__TASK DETAILS__. What lines below include the string "passwordCmd"? Pick them out and copy them.

*** DATA EXTRACT ***

-- ==== Sys2Proof/Machine/Session.lean ====
section
/-! DEFINITION. The session commands (47_session.md rules R320 to R322) and the unknown opcodes (60_exceptions.md rule R342). -/

namespace Sys2Proof.Machine

/-- `PWD.CHK1`, single password check (47_session.md rule R320). -/
def execPwdChk1 (payload : Bytes 4) (s : State) : Res :=
  passwordCmd (fun w s => singleCheck w s.pwd (envInput s)) payload s

/-- `PWD.CHK2`, double password check (47_session.md rule R321). -/
def execPwdChk2 (payload : Bytes 4) (s : State) : Res :=
  passwordCmd (fun w s => doubleCheck s.cfg.chkGap w s.pwd (envInput s)) payload s

/-- `PWD.SET`, password change: the echo of the key changes, and `AUTH` cleared (47_session.md rule R322). -/
def execPwdSet (payload : Bytes 4) (s : State) : Res := keyChange withPwd State.pwd payload s

/-- An opcode in no row of the table: error class 1, whatever the opcode (60_exceptions.md rule R342), unless the
configuration has it in one of its reserved sets (30_encoding.md rule R92). -/
def execUnknown (op : Byte) (s : State) : Res := otherOpcode op s

end Sys2Proof.Machine
end

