-- ==== Sys2Proof/Machine/Step.lean ====
section
/-! DEFINITION. One step of the core (10_state.md rule R31, 30_encoding.md rules R91 to R93): the reset sequence in `BOOT`,
one whole dispatcher iteration in `AWAIT_OPCODE`, none in `HALTED`. -/

namespace Sys2Proof.Machine

/-- One step. In `AWAIT_OPCODE` the iteration is one atomic step, enabled when the whole frame is waiting (rule R93). -/
def step (s : State) : Host.Outcome State Fault Refusal :=
  match s.seq with
  | .boot => .next (bootSequence s)
  | .halted => .fault .haltedForEver
  | .awaitOpcode =>
    match decode s.rx with
    | .ok i rest => exec i (beginIteration rest s)
    | .incomplete => .fault .awaitingBytes

/-- The state `s` in which the host has sent the frame of the opcode-table word `w` ahead of everything else, and the
core awaits an opcode: the next step runs that instruction. The host's bytes are the program (00_scope.md rule R2;
notes/assumptions/8.md). -/
def State.withFetchWord (s : State) (nbits w : Nat) : State :=
  { s with rx := tableFrame nbits w ++ s.rx, seq := .awaitOpcode }

end Sys2Proof.Machine
end

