/-! ### `scenarioSurvived` -/

@[simp] theorem scenarioSurvived_keyDes (op : Byte) : (scenarioSurvived op s).keyDes = s.keyDes := rfl
@[simp] theorem scenarioSurvived_keyTdes (op : Byte) : (scenarioSurvived op s).keyTdes = s.keyTdes := rfl
@[simp] theorem scenarioSurvived_keyAes128 (op : Byte) : (scenarioSurvived op s).keyAes128 = s.keyAes128 := rfl
@[simp] theorem scenarioSurvived_keyAes256 (op : Byte) : (scenarioSurvived op s).keyAes256 = s.keyAes256 := rfl
@[simp] theorem scenarioSurvived_keySm4 (op : Byte) : (scenarioSurvived op s).keySm4 = s.keySm4 := rfl
@[simp] theorem scenarioSurvived_pwd (op : Byte) : (scenarioSurvived op s).pwd = s.pwd := rfl
@[simp] theorem scenarioSurvived_rk256 (op : Byte) : (scenarioSurvived op s).rk256 = s.rk256 := rfl
@[simp] theorem scenarioSurvived_auth (op : Byte) : (scenarioSurvived op s).auth = s.auth := rfl
@[simp] theorem scenarioSurvived_glitched (op : Byte) : (scenarioSurvived op s).glitched = s.glitched := rfl
@[simp] theorem scenarioSurvived_scr (op : Byte) : (scenarioSurvived op s).scr = s.scr := rfl
@[simp] theorem scenarioSurvived_plen (op : Byte) : (scenarioSurvived op s).plen = s.plen := rfl
@[simp] theorem scenarioSurvived_seq (op : Byte) : (scenarioSurvived op s).seq = .awaitOpcode := rfl
@[simp] theorem scenarioSurvived_cpos (op : Byte) : (scenarioSurvived op s).cpos = s.cpos := rfl
@[simp] theorem scenarioSurvived_xsel (op : Byte) : (scenarioSurvived op s).xsel = s.xsel := rfl
@[simp] theorem scenarioSurvived_trig (op : Byte) : (scenarioSurvived op s).trig = s.trig := rfl
@[simp] theorem scenarioSurvived_faultpin (op : Byte) : (scenarioSurvived op s).faultpin = s.faultpin := rfl
@[simp] theorem scenarioSurvived_cfg (op : Byte) : (scenarioSurvived op s).cfg = s.cfg := rfl
@[simp] theorem scenarioSurvived_strap (op : Byte) : (scenarioSurvived op s).strap = s.strap := rfl
@[simp] theorem scenarioSurvived_bootCounter (op : Byte) : (scenarioSurvived op s).bootCounter = s.bootCounter := rfl
@[simp] theorem scenarioSurvived_rx (op : Byte) : (scenarioSurvived op s).rx = s.rx := rfl
@[simp] theorem scenarioSurvived_trace (op : Byte) : (scenarioSurvived op s).trace = s.trace ++ [.trigRise, .tx op, .trigFall] := rfl
@[simp] theorem scenarioSurvived_draws (op : Byte) : (scenarioSurvived op s).draws = s.draws.drop 1 := rfl
@[simp] theorem scenarioSurvived_drawIx (op : Byte) : (scenarioSurvived op s).drawIx = s.drawIx + 1 := rfl
@[simp] theorem scenarioSurvived_env (op : Byte) : (scenarioSurvived op s).env = s.env.tail := rfl

/-! ### `scenarioCrashed` -/

@[simp] theorem scenarioCrashed_keyDes : (scenarioCrashed s).keyDes = s.keyDes := rfl
@[simp] theorem scenarioCrashed_keyTdes : (scenarioCrashed s).keyTdes = s.keyTdes := rfl
@[simp] theorem scenarioCrashed_keyAes128 : (scenarioCrashed s).keyAes128 = s.keyAes128 := rfl
@[simp] theorem scenarioCrashed_keyAes256 : (scenarioCrashed s).keyAes256 = s.keyAes256 := rfl
@[simp] theorem scenarioCrashed_keySm4 : (scenarioCrashed s).keySm4 = s.keySm4 := rfl
@[simp] theorem scenarioCrashed_pwd : (scenarioCrashed s).pwd = s.pwd := rfl
@[simp] theorem scenarioCrashed_rk256 : (scenarioCrashed s).rk256 = s.rk256 := rfl
@[simp] theorem scenarioCrashed_auth : (scenarioCrashed s).auth = s.auth := rfl
@[simp] theorem scenarioCrashed_glitched : (scenarioCrashed s).glitched = s.glitched := rfl
@[simp] theorem scenarioCrashed_scr : (scenarioCrashed s).scr = s.scr := rfl
@[simp] theorem scenarioCrashed_plen : (scenarioCrashed s).plen = s.plen := rfl
@[simp] theorem scenarioCrashed_seq : (scenarioCrashed s).seq = .halted := rfl
@[simp] theorem scenarioCrashed_cpos : (scenarioCrashed s).cpos = s.cpos := rfl
@[simp] theorem scenarioCrashed_xsel : (scenarioCrashed s).xsel = s.xsel := rfl
@[simp] theorem scenarioCrashed_trig : (scenarioCrashed s).trig = true := rfl
@[simp] theorem scenarioCrashed_faultpin : (scenarioCrashed s).faultpin = true := rfl
@[simp] theorem scenarioCrashed_cfg : (scenarioCrashed s).cfg = s.cfg := rfl
@[simp] theorem scenarioCrashed_strap : (scenarioCrashed s).strap = s.strap := rfl
@[simp] theorem scenarioCrashed_bootCounter : (scenarioCrashed s).bootCounter = s.bootCounter := rfl
@[simp] theorem scenarioCrashed_rx : (scenarioCrashed s).rx = s.rx := rfl
@[simp] theorem scenarioCrashed_trace : (scenarioCrashed s).trace = s.trace ++ [.trigRise, .faultMark] := rfl
@[simp] theorem scenarioCrashed_draws : (scenarioCrashed s).draws = s.draws.drop 1 := rfl
@[simp] theorem scenarioCrashed_drawIx : (scenarioCrashed s).drawIx = s.drawIx + 1 := rfl
@[simp] theorem scenarioCrashed_env : (scenarioCrashed s).env = s.env := rfl

end Sys2Proof.Machine
end

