-- ==== Sys2Proof/Tests/Slice0.lean ====
section
/-! SUPPORT. The model's own tests: the smoke test of well-formedness, the decoding of every row of the opcode table, one
step of most commands against the vectors of spec/95_test_vectors.md to 97_test_vectors_session_programs.md, and for every
obligation with hypotheses a state and operands that meet them. -/

open Sys2Proof Sys2Proof.Machine

namespace Sys2Proof.Tests

section
-- One proof after another: the checks bound the memory, and with it the number of threads.
set_option Elab.async false

/-! ### Helpers -/

/-- `n` bytes written as one hexadecimal number, the first byte the most significant. -/
def bytes : Nat → Nat → List Byte
  | 0, _ => []
  | n + 1, x => bytes n (x / 256) ++ [BitVec.ofNat 8 x]

/-- The same as a string of fixed length. -/
def block (n x : Nat) : Bytes n := Vector.ofFn fun i => BitVec.ofNat 8 (x / 256 ^ (n - 1 - i.val))

/-- The configuration `TC` of 95_test_vectors.md Part 0, with the example key of 46_rsa.md rule R307. -/
def bench : Config where
  defKeyDes := block 8 0x0123456789abcdef
  defKeyTdes := block 24 0x0123456789abcdef23456789abcdef01456789abcdef0123
  defKeyAes128 := block 16 0x2b7e151628aed2a6abf7158809cf4f3c
  defKeyAes256 := block 32 0x603deb1015ca71be2b73aef0857d77811f352c073b6108d72d9810a30914dff4
  defKeySm4 := block 16 0x0123456789abcdeffedcba9876543210
  defPwd := block 4 0x31323334
  respOk := block 2 0x4f4b
  respFail := block 2 0x4e4f
  respSecret := block 8 0x5345435245542121
  respBadcmd := bytes 7 0x426164436d640a
  bootLoopExpect := 1000
  rdMax := 9
  maOffset := 5
  chkGap := 3
  hwPresent := true
  rsa := ⟨0xffffffffffffff720000000000001321, 0x93c96c3693c96be3727c8d83727c98e1, 0xffffffffffffffc5, 0xffffffffffffffad,
    0x15b1ea4e15b1ea49, 0xf0940f6bf0940f1d, 0x3555555555555549, 16⟩
  fiOpcodes := defaultFiOpcodes
  extOpcodes := defaultExtOpcodes

/-- A well-formed RSA key of two bytes: `p = 17`, `q = 23`, `n = 391 = 0x187`, `d = 3`. -/
def smallKey : RsaKey := ⟨391, 3, 17, 23, 3, 3, 3, 2⟩

/-- `TC` with the small RSA key. -/
def small : Config := { bench with rsa := smallKey }

/-- `TC` with other sets of opcodes: 0x17 and 0xE1 name scenarios, 0x17 and 0x9A external collaborators. -/
def otherSets : Config := { bench with fiOpcodes := [0x17, 0xE1], extOpcodes := [0x17, 0x9A] }

/-- The state after reset of a device of configuration `cfg`, in which the host has sent `frame`. -/
def sent (cfg : Config) (frame : List Byte) (draws : List Nat := []) (e : EnvInput := .quiet) : State :=
  { State.resetWith cfg false false with rx := frame, draws := draws, env := [e] }

/-- The trace that a step leaves, if it goes on. -/
def traceOf : Res → Option (List Event)
  | .next s => some s.trace
  | _ => none

/-- Whether a step goes on. -/
def goesOn : Res → Bool
  | .next _ => true
  | _ => false

theorem of_goesOn {r : Res} (h : goesOn r = true) : ∃ t, r = .next t := by
  cases r <;> first | exact ⟨_, rfl⟩ | cases h

/-- A trace with a bracket, and one without. -/
def bracketed (frame out : List Byte) : List Event := frame.map .rx ++ [.trigRise, .trigFall] ++ out.map .tx
def unbracketed (frame out : List Byte) : List Event := frame.map .rx ++ out.map .tx
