-- ==== Sys2Proof/Syntax.lean ====
section
/-!
DEFINITION. The commands the module takes: one constructor per row of the opcode table, with the operands that
the row's rules name. What a pin, a sensor, a link or a partner delivers is an operand of the command that
receives it.
-/
namespace Sys2Proof

/-- An outlet, 0 to 3. -/
abbrev Outlet := Fin 4

/-- A Terrier, 0 to 23 (R127). -/
abbrev EngineNo := Fin 24

/-- The classes of a task (R128). -/
inductive TaskCls where
  | urgent | normal | bulk
  deriving DecidableEq, Repr

/-- Why a link was lost (R185, R188, R190): LINKTO or the modem's end, a restart by the vehicle, the host's LEAVE. -/
inductive LossCause where
  | timeout | reslac | host
  deriving DecidableEq, Repr

/-- What a modem tells the session engine (R187). -/
inductive LinkEvt where
  | up | rejoin | slacto
  | lost (c : LossCause)
  deriving DecidableEq, Repr

/-- The work of a task or an item (R128): the kinds that are URGENT, the kinds that are BULK, the handling of a pilot state
change of an outlet (R550), an event of a modem for the session engine (R187), anything else. -/
inductive TaskWork where
  | safetyFrame | braceBeat | convTarget | linkLoss
  | imagePiece | imageBuild | eventUpload | latRebuild
  | pilotChange (n : Outlet) | link (n : Outlet) (e : LinkEvt) | other
  deriving DecidableEq, Repr

/-- The class of a task (R128). -/
def TaskWork.cls (w : TaskWork) : TaskCls :=
  match w with
  | .safetyFrame | .braceBeat | .convTarget | .linkLoss | .link _ (.lost _) => .urgent
  | .imagePiece | .imageBuild | .eventUpload | .latRebuild => .bulk
  | .pilotChange _ | .link _ .up | .link _ .rejoin | .link _ .slacto | .other => .normal

/-- The sources of a context item, in the order of R136. -/
inductive ItemSrc where
  | safety | brace | port | timer | receive | host
  deriving DecidableEq, Repr

/-- A domain that turns on for a demand (R66): a modem stands for HPGP. -/
inductive DomId where
  | pack | modem (n : Outlet) | creek | nfc | crypt
  deriving DecidableEq, Repr

/-- The result of a fuse-shadow load (R76): good at once, good at the retry, or failed twice. -/
inductive FuseLoad where
  | good | retried | failed
  deriving DecidableEq, Repr

/-- The areas of the NOR die (R89). -/
inductive NorArea where
  | bankA | bankB | staging | ring | lat | firmware
  deriving DecidableEq, Repr

/-- What the boot ROM meets at a reset that reaches SUPV (R76): the outcome of the CSoC's fuse-shadow load, of the second one
after the reset that a failed first one causes, and of the load of the NOR die. -/
structure BootEnv where
  load1 : FuseLoad := .good
  load2 : FuseLoad := .good
  nor : FuseLoad := .good
  deriving DecidableEq, Repr

/-- What a host frame carries beside its request (R517): the MAC of a secured frame, whether its CRC is right, and whether
the response is sent to its last byte. -/
structure FrameSec where
  mac : Option (List Byte) := none
  crcOk : Bool := true
  whole : Bool := true
  deriving DecidableEq, Repr

/-- The three PLLs of R65. -/
inductive Pll where
  | pk | hp | ck
  deriving DecidableEq, Repr

/-- The parts of a Pack task that its creator names (R128), and the source that its item has in a context's queue
(R136). -/
structure TaskSpec where
  work : TaskWork := .other
  ccx : Option (Fin 256) := none
  pin : Option EngineNo := none
  secret : Bool := false
  group : Option Nat := none
  src : ItemSrc := .host
  deriving DecidableEq, Repr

*** End of DATA EXTRACT ***

__EXERCISE ANSWER__.
  passwordCmd (fun w s => singleCheck w s.pwd (envInput s)) payload s
  passwordCmd (fun w s => doubleCheck s.cfg.chkGap w s.pwd (envInput s)) payload s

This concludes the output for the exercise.